Your objective = Using the records below, write out again exactly the lines that begin at the line containing "bankA := tables" and end at the line containing "def torn (c", and no other lines.

[Saved data entries]
-- ==== Sys2Proof/Tests/Slice0.lean ====
section
/-! SUPPORT. Tests of one step each, with results worked out from the spec, and for each statement of
Certificates/Slice0/Obligations.lean with hypotheses a witness: concrete states and operands that meet the hypotheses of
each of its clauses. -/

namespace Sys2Proof.Tests

open Sys2Proof.Machine

-- One test after the other: tests elaborated side by side take a thread each.
set_option Elab.async false

/-! ### Small states -/

/-- Fare tables with three cards, one product, and fares of 200. -/
def tables : Bank := { Bank.empty with
  cards := [⟨5, .block⟩, ⟨6, .watch⟩, ⟨7, .cls 3⟩]
  products := Bank.empty.products.set 1 ⟨true, .storedValue, 1, 60, 150, 0xFF⟩
  fares := .replicate 32 200
  bands := [⟨420, 1⟩, ⟨600, 0⟩]
  version := 9 }

/-- An ONLINE lane in a mode. -/
def head (m : Mode) : Lane :=
  { Lane.powerOn with mode := m, status := .online, gateOrder := if m = .exit then .openFree else .shut }

/-- A berth BOARDING for 100. -/
def boat : Berth := { Berth.powerOn with state := .boarding, vessel := some ⟨31, 100, 0, 0, 2⟩, effective := 100 }

/-- A pier in service: lanes 1 to 3 ENTRY of berth 1, lane 4 EXIT, lane 5 CLOSED; day 100, minute 600. -/
def quay : State := { State.reset with
  settings := { Settings.defaults with pierNumber := 7 }
  clock := ⟨true, 100, 36000, true⟩
  bankA := tables
  active := some .a
  lanes := ((((State.reset.lanes.set 0 (head (.entry 0))).set 1 (head (.entry 0))).set 2 (head (.entry 0))).set 3
    (head .exit)).set 4 (head .closed)
  berths := State.reset.berths.set 0 boat }

/-- A stored-value card with 500 cents. -/
def card : CardImage := ⟨1234, 1, 0, 500, 0, 90, 0, 0, 0, false, 0, 4⟩

/-- A charge of 200 for it, under way. -/
def write : CardWrite := ⟨0, 1, 200, ⟨300, 0, 100, 200, 600, 7, false, 5⟩, true, false, 2, false, 1, 0, false, 9⟩

/-- A recovery entry for a card. -/
def torn (c : CardNo) : RecoveryEntry := write.entry 0 c 20

/-- Lane 1 with 2 credits, lane 2 WRITING, lane 3 WRITING orphaned, and recovery entries for some cards: everything is
held, granted and reserved as the laws of admission demand. -/
def busy (cards : List CardNo) : State := { quay with
  lanes := ((quay.lanes.set 0 { head (.entry 0) with
      leaf := .opened 2, gateOrder := .opened 2, holdTimer := some 8 }).set 1
      { head (.entry 0) with txn := .writing card write }).set 2
      { head (.entry 0) with txn := .writing card { write with orphaned := true } }
  berths := quay.berths.set 0 { boat with counts := { Counts.zero with held := 1 + cards.length, granted := 2 } }
  recovery := cards.map torn
  journal := { Journal.powerOn with reservations := 2 + cards.length } }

Answer area =
  bankA := tables
  active := some .a
  lanes := ((((State.reset.lanes.set 0 (head (.entry 0))).set 1 (head (.entry 0))).set 2 (head (.entry 0))).set 3
    (head .exit)).set 4 (head .closed)
  berths := State.reset.berths.set 0 boat }

/-- A stored-value card with 500 cents. -/
def card : CardImage := ⟨1234, 1, 0, 500, 0, 90, 0, 0, 0, false, 0, 4⟩

/-- A charge of 200 for it, under way. -/
def write : CardWrite := ⟨0, 1, 200, ⟨300, 0, 100, 200, 600, 7, false, 5⟩, true, false, 2, false, 1, 0, false, 9⟩

/-- A recovery entry for a card. -/
def torn (c : CardNo) : RecoveryEntry := write.entry 0 c 20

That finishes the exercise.